▸ Records from a collection
= = = = = = =
-- ==== Sys2Proof/Machine/Boot.lean ====
section
/-! DEFINITION. Power-on reset, boot, measurement, attestation, system-core starts and clock stretching (20 R357; 21 R384;
26 R431-R439). -/

namespace Sys2Proof.Machine

/-- POWER_ON_RESET (26 R431, R432): the machine of `State.reset`; Jostauth's store, and what the model itself holds (log 4),
stay. -/
def execPowerOnReset (s : State) : Out :=
  .next { State.reset with
    agenda := s.agenda, free := s.free
    jost := { JostSt.reset with vfloor := s.jost.vfloor, repair := s.jost.repair, secret := s.jost.secret, prkh := s.jost.prkh } }

/-- A complete image: it is checked, or waits while another is; where Jostauth does not listen it is discarded (26 R431). -/
def State.offer (s : State) (img : List Byte) (src : Nat) : State :=
  if s.jost.booted || !s.jost.listen then s
  else if s.jost.check.isSome then
    (if s.jost.later.isSome then s else { s with jost := { s.jost with later := some (img, src) } })
  else ({ s with jost := { s.jost with check := some (img, src) } }).push .imageCheckDone

/-- IMAGE_ARRIVAL_ETH: a port and an image that came there in frames of the ROM's EtherType; Jostauth listens on ports 0-3 (26 R431). -/
def execImageArrivalEth (data : Nat × List (BitVec 8)) (s : State) : Out :=
  .next (if data.1 < 4 then s.offer data.2 1 else s)

/-- IMGGO (21 R384): ignored while an image is checked and after BOOTED. -/
def execImggo (s : State) : Out :=
  if s.jost.check.isSome || s.jost.booted then .next s
  else .next (s.offer (memRead s.jost.window 0 s.jost.imglen.toNat) 0)

/-! ### Images (26 R433, R435) -/

/-- `n` bytes of an image as a number. -/
def imgN (img : List Byte) (off n : Nat) : Nat := leNat ((img.drop off).take n)

/-- A stage: image offset, length, load address, entry offset. -/
structure Stage where
  off  : Nat
  len  : Nat
  load : Nat
  ent  : Nat
  deriving DecidableEq, Repr

def stageOf (img : List Byte) (i : Nat) : Stage :=
  let a := 0x10 + 32 * i
  { off := imgN img a 8, len := imgN img (a + 8) 8, load := imgN img (a + 16) 8, ent := imgN img (a + 24) 8 }

def stagesOf (img : List Byte) : List Stage := (span 0 (imgN img 0xC 4)).map (stageOf img)

def imgPart (img : List Byte) (off len : Nat) : List Byte := (img.drop off).take len

def recordOf (img : List Byte) : List Byte := imgPart img (imgN img 0x90 8) (imgN img 0x98 8)

/-- Is every field of a die in range? -/
def platDieOk (d : PlatDie) : Bool :=
  decide (d.part < 4 ∧ d.nbound < 4 ∧ d.milv < 256 ∧ d.pdesc < 2 ^ 52 ∧ d.pdesc % 64 = 0 ∧ d.qto < 2 ^ 16 ∧ d.hold < 2 ^ 16
    ∧ d.mcq < 2 ^ 64 ∧ d.mcq % 4096 ≤ 12)

def platDies (p : Platform) : List PlatDie := [p.d0, p.d1, p.d2, p.d3]

/-- Does firmware memory lie outside every partition's memory (26 R435): the LPDDR6 ranges of its dies and the register blocks
(21 R376)? -/
def fwOk (p : Platform) : Bool :=
  let apart (lo n : Nat) : Bool := p.fwLen = 0 || decide (p.fwBase + p.fwLen ≤ lo) || decide (lo + n ≤ p.fwBase)
  (platDies p).all (fun x => !x.named || (span 0 4).all (fun d => !(x.milv / 2 ^ (4 + d) % 2 == 1) || apart (d * 2 ^ 37) (2 ^ 37)))
    && apart 0xFF00000000000 (256 * 0x1000) && apart 0xFF80000000000 (256 * 0x10000) && apart 0xFF90000000000 (64 * 0x10000)
    && apart 0xFFE0000000000 (4 * 0x10000)

/-- Is every field of the platform record in range? -/
def platOk (p : Platform) : Bool :=
  (platDies p).all platDieOk && decide (p.pversion < 2 ^ 32 ∧ p.mac < 2 ^ 48 ∧ p.etype < 2 ^ 16 ∧ p.fwBase + p.fwLen ≤ 2 ^ 52
    ∧ p.plim ≤ 1800 ∧ p.sfact ≤ 1) && fwOk p

/-- Does the signature block of an item verify: an Ed25519 signature of 64 bytes and an ML-DSA-65 signature of 3309 bytes, both of
the SHA3-512 digest of the header followed by the item, under the two keys (26 R433)? -/
def signedBy (ed ml img item : List Byte) (k : Nat) : Bool :=
  let at_ := Config.sigBlockAt k img
  let d := natLe (sha3 (imgPart img 0 0xA0 ++ item)).toNat 64
  decide (at_ + 3373 ≤ img.length) && Config.edVerify ed d (imgPart img at_ 64) && Config.mlVerify ml d (imgPart img (at_ + 64) 3309)

/-- A stage is signed with both root keys. -/
def stageSigned (img : List Byte) (i : Nat) : Bool :=
  signedBy Config.rootEd Config.rootMl img (imgPart img (stageOf img i).off (stageOf img i).len) i

/-- The platform record is signed with the operator's keys, whose digest is PRKH. -/
def recordSigned (prkh : BitVec 512) (img : List Byte) : Bool :=
  let k := Config.operatorKeys img
  sha3 (k.1 ++ k.2) == prkh && signedBy k.1 k.2 img (recordOf img) 4

/-- REJCAUSE of an image, 0 when it passes; the first failure in this order is the cause (log 21). -/
def JostSt.imageCause (j : JostSt) (img : List Byte) : Nat :=
  let n := img.length
  let st := stagesOf img
  let p := Config.platform (recordOf img)
  if n < 0xA0 then 7
  else if imgN img 0 4 ≠ 0x4A535441 then 1
  else if imgN img 4 4 < j.vfloor.toNat then 2
  else if imgN img 4 4 < imgN img 8 4 then 3
  else if imgN img 0xC 4 = 0 || 4 < imgN img 0xC 4 then 7
  else if st.any (fun x => decide (n < x.off + x.len)) || n < imgN img 0x90 8 + imgN img 0x98 8 then 7
  else if (span 0 st.length).any (fun i => !stageSigned img i) then 4
  else if !recordSigned j.prkh img then 5
  else if !platOk p then 6
  else if st.any (fun x => decide (x.load < p.fwBase) || decide (p.fwBase + p.fwLen < x.load + x.len)) then 7
  else 0

/-! ### Measurement (26 R434) -/

/-- PMi := SHA3-512(PMi ‖ SHA3-512(m)). -/
def JostSt.measure (j : JostSt) (i : Nat) (m : List Byte) : JostSt :=
  { j with pm := vset j.pm i (sha3 (natLe (vget j.pm i 0).toNat 64 ++ natLe (sha3 m).toNat 64)) }

/-- The measurements of a boot. -/
def JostSt.measureBoot (j : JostSt) (img : List Byte) : JostSt :=
  let j := j.measure 0 (Config.romVersion 0)
  let j := (span 0 (stagesOf img).length).foldl (fun j i =>
    let x := stageOf img i
    j.measure (1 + i) (imgPart img x.off x.len)) j
  (j.measure 5 (recordOf img)).measure 6 (j.repair.flatMap (fun w => wordLe w 8))

/-! ### An image that passes (26 R432, R436) -/

/-- The registers of a die whose values the platform record supplies. -/
def DieSt.platform (d : DieSt) (p : PlatDie) : DieSt :=
  { d with part := p.part, nbound := BitVec.ofNat 2 p.nbound, milv := BitVec.ofNat 8 p.milv, pdesc := BitVec.ofNat 64 p.pdesc
           qto := BitVec.ofNat 16 p.qto, hold := BitVec.ofNat 16 p.hold, mcq := BitVec.ofNat 64 p.mcq }

/-- Jostauth after an image that passed; it derives its identity keys at each boot (01 R23; 26 R437). -/
def JostSt.accept (j : JostSt) (img : List Byte) (src : Nat) : JostSt :=
  let p := Config.platform (recordOf img)
  let j := j.measureBoot img
  let pv : BitVec 32 := BitVec.ofNat 32 p.pversion
  { j with listen := false, check := none, later := none, booted := true, rej := false, rejc := 0, window := []
           vfloor := if j.vfloor.toNat < imgN img 8 4 then BitVec.ofNat 32 (imgN img 8 4) else j.vfloor
           version := BitVec.ofNat 32 (imgN img 4 4), pversion := pv, source := src
           edKey := Config.edKeys j.secret, mlKey := Config.mlKeys j.secret
           certs := [Config.certOf (Config.edKeys j.secret).pub, Config.certOf (Config.mlKeys j.secret).pub]
           prkh := (Config.newPrkh img).getD j.prkh, cethr := p.cethr, strict := p.strict
           mac := BitVec.ofNat 48 p.mac, etype := p.etype, fwBase := p.fwBase, fwLen := p.fwLen, plim := p.plim
           sfact := p.sfact, recPa := BitVec.ofNat 64 (Config.recordPa (recordOf img)) }

/-- What the system cores read of the identity over the service ring: the two public keys and their certificates (26 R437). -/
def JostSt.identity (j : JostSt) : List (List Byte) := [j.edKey.pub, j.mlKey.pub] ++ j.certs

/-- Where the last stage begins to run. -/
def entryOf (img : List Byte) : Word :=
  let x := stageOf img (imgN img 0xC 4 - 1)
  BitVec.ofNat 64 (x.load + x.ent)

/-- The machine after an image that passed: stages and record in memory, PR fields in the dies, starts under way. -/
def State.boot (s : State) (img : List Byte) (src : Nat) : State :=
  let p := Config.platform (recordOf img)
  let j := s.jost.accept img src
  let m := memWrite s.mem j.recPa.toNat (recordOf img)
  let m := (stagesOf img).foldl (fun m x => memWrite m x.load (imgPart img x.off x.len)) m
  let s : State := { s with jost := j, mem := m }
  let s := (((s.upDie 0 (fun d => d.platform p.d0)).upDie 1 (fun d => d.platform p.d1)).upDie 2
    (fun d => d.platform p.d2)).upDie 3 (fun d => d.platform p.d3)
  (span 0 4).foldl (fun s d =>
    match (platDies p)[d]? with
    | some x => if x.named then s.push (.systemCoreStart d 0 (entryOf img) j.recPa) else s
    | none => s) s

/-- IMAGE_CHECK_DONE (26 R433, R436). -/
def execImageCheckDone (s : State) : Out :=
  match s.jost.check with
  | none => .next s
  | some (img, src) =>
    let c := s.jost.imageCause img
    if c = 0 then .next (s.boot img src)
    else
      let s : State := { s with jost := { s.jost with check := s.jost.later, later := none, rej := true, rejc := c } }
      .next (if s.jost.check.isSome then s.push .imageCheckDone else s)

/-- SYSTEM_CORE_START (20 R357; 26 R436): a halted system core goes on at pc + 4 of its HALT; one that has not run since
reset begins at the address the start carries, with g4 as it says (log 22); its two low bits are taken as 0, which 03 R41 says pc
always has (log 84). -/
def execSystemCoreStart (die unit : Nat) (pc arg : Word) (s : State) : Out :=
  if 4 ≤ die ∨ 2 ≤ unit then .next s
  else
    let tk := Config.sysBase + 2 * die + unit
    if !(s.t tk).halted then .next s
    else
      .next (s.upT tk (fun t =>
        let t : TSet := if t.lastIss = 0 then { t with pc := pc &&& ~~~(3 : Word), a := t.a.setG 0 4 arg } else t
        { t with halted := false, readyAt := s.cyc + 1 }))

/-! ### Attestation (26 R434, R438) -/

/-- ATTGO (21 R384, 26 R438): requests are served one at a time in arrival order; the host's carries NONCE. -/
def execAttgo (host : Bool) (nonce : BitVec 512) (s : State) : Out :=
  let n := if host then s.jost.nonce else nonce
  let idle := s.jost.attq.isEmpty
  let s : State := { s with jost := { s.jost with attq := s.jost.attq ++ [(host, n)] } }
  .next (if idle then s.push .attestationDone else s)

/-- Bytes of a signature, cut or filled to their number. -/
def sigBytes (n : Nat) (l : List Byte) : List Byte := (l ++ List.replicate n 0).take n

/-- The report over a nonce, signed with both private keys (26 R437, R438). -/
def State.reportOf (s : State) (n : BitVec 512) : List Byte :=
  let j := s.jost
  let body := natLe n.toNat 64 ++ j.pm.toList.flatMap (fun x => natLe x.toNat 64) ++ natLe j.version.toNat 4 ++ natLe j.pversion.toNat 4
    ++ natLe j.source 4 ++ natLe s.cyc 8
  body ++ sigBytes 64 (Config.edSign j.edKey.priv body) ++ sigBytes 3309 (Config.mlSign j.mlKey.priv body)

/-- ATTESTATION_DONE: the report stands, PM7 extensions that waited take effect, the next request begins. -/
def execAttestationDone (s : State) : Out :=
  match s.jost.attq with
  | [] => .next s
  | (host, n) :: l =>
    let r := s.reportOf n
    let j := s.jost.ext.foldl (fun j m => j.measure 7 m) { s.jost with attq := l, ext := [] }
    let j : JostSt := if host then { j with report := r, repRdy := true } else { j with ringRep := r }
    let s : State := { s with jost := j }
    .next (if l = [] then s else s.push .attestationDone)

/-- PM7_EXTEND: at once, or after the report being signed. -/
def execPm7Extend (item : List (BitVec 8)) (s : State) : Out :=
  .next { s with jost := if s.jost.attq = [] then s.jost.measure 7 item else { s.jost with ext := s.jost.ext ++ [item] } }

/-- REPAIR_LIST_APPEND (26 R432). -/
def execRepairListAppend (item : Word) (s : State) : Out :=
  .next { s with jost := { s.jost with repair := s.jost.repair ++ [item] } }

/-! ### Clock stretching (26 R439) -/

/-- SAG_DETECT: a sag that lasts `len` cc; the clock is stretched after `lag` cc, at most 4. -/
def execSagDetect (die lag len : Nat) (s : State) : Out :=
  if 4 ≤ die then .next s else
  let last := s.cyc + len
  let s : State := { s with
    sagFrom := if s.sagTo.isSome then min s.sagFrom (s.cyc + min lag 4) else s.cyc + min lag 4
    sagTo := some (match s.sagTo with | some e => max e last | none => last) }
  .next ((s.upDie die (fun d => { d with sagd := d.sagd + 1 })).pushAt (last + 65) .stretchEnd)

/-- Is this cc stretched? -/
def State.stretched (s : State) : Bool := s.sagTo.isSome && decide (s.sagFrom ≤ s.cyc)

/-- STRETCH_END: 64 cc after the last sag. -/
def execStretchEnd (s : State) : Out :=
  match s.sagTo with
  | some e => .next (if e + 64 < s.cyc then { s with sagTo := none } else s)
  | none => .next s

end Sys2Proof.Machine
end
= = = = = = =
▸ Problem to work on
Between the first line of the entries above and the line with "(if s.jost.later.isSome then", both included, copy every line exactly and nothing outside that range.

▸ Exercise output
-- ==== Sys2Proof/Machine/Boot.lean ====
section
/-! DEFINITION. Power-on reset, boot, measurement, attestation, system-core starts and clock stretching (20 R357; 21 R384;
26 R431-R439). -/

namespace Sys2Proof.Machine

/-- POWER_ON_RESET (26 R431, R432): the machine of `State.reset`; Jostauth's store, and what the model itself holds (log 4),
stay. -/
def execPowerOnReset (s : State) : Out :=
  .next { State.reset with
    agenda := s.agenda, free := s.free
    jost := { JostSt.reset with vfloor := s.jost.vfloor, repair := s.jost.repair, secret := s.jost.secret, prkh := s.jost.prkh } }

/-- A complete image: it is checked, or waits while another is; where Jostauth does not listen it is discarded (26 R431). -/
def State.offer (s : State) (img : List Byte) (src : Nat) : State :=
  if s.jost.booted || !s.jost.listen then s
  else if s.jost.check.isSome then
    (if s.jost.later.isSome then s else { s with jost := { s.jost with later := some (img, src) } })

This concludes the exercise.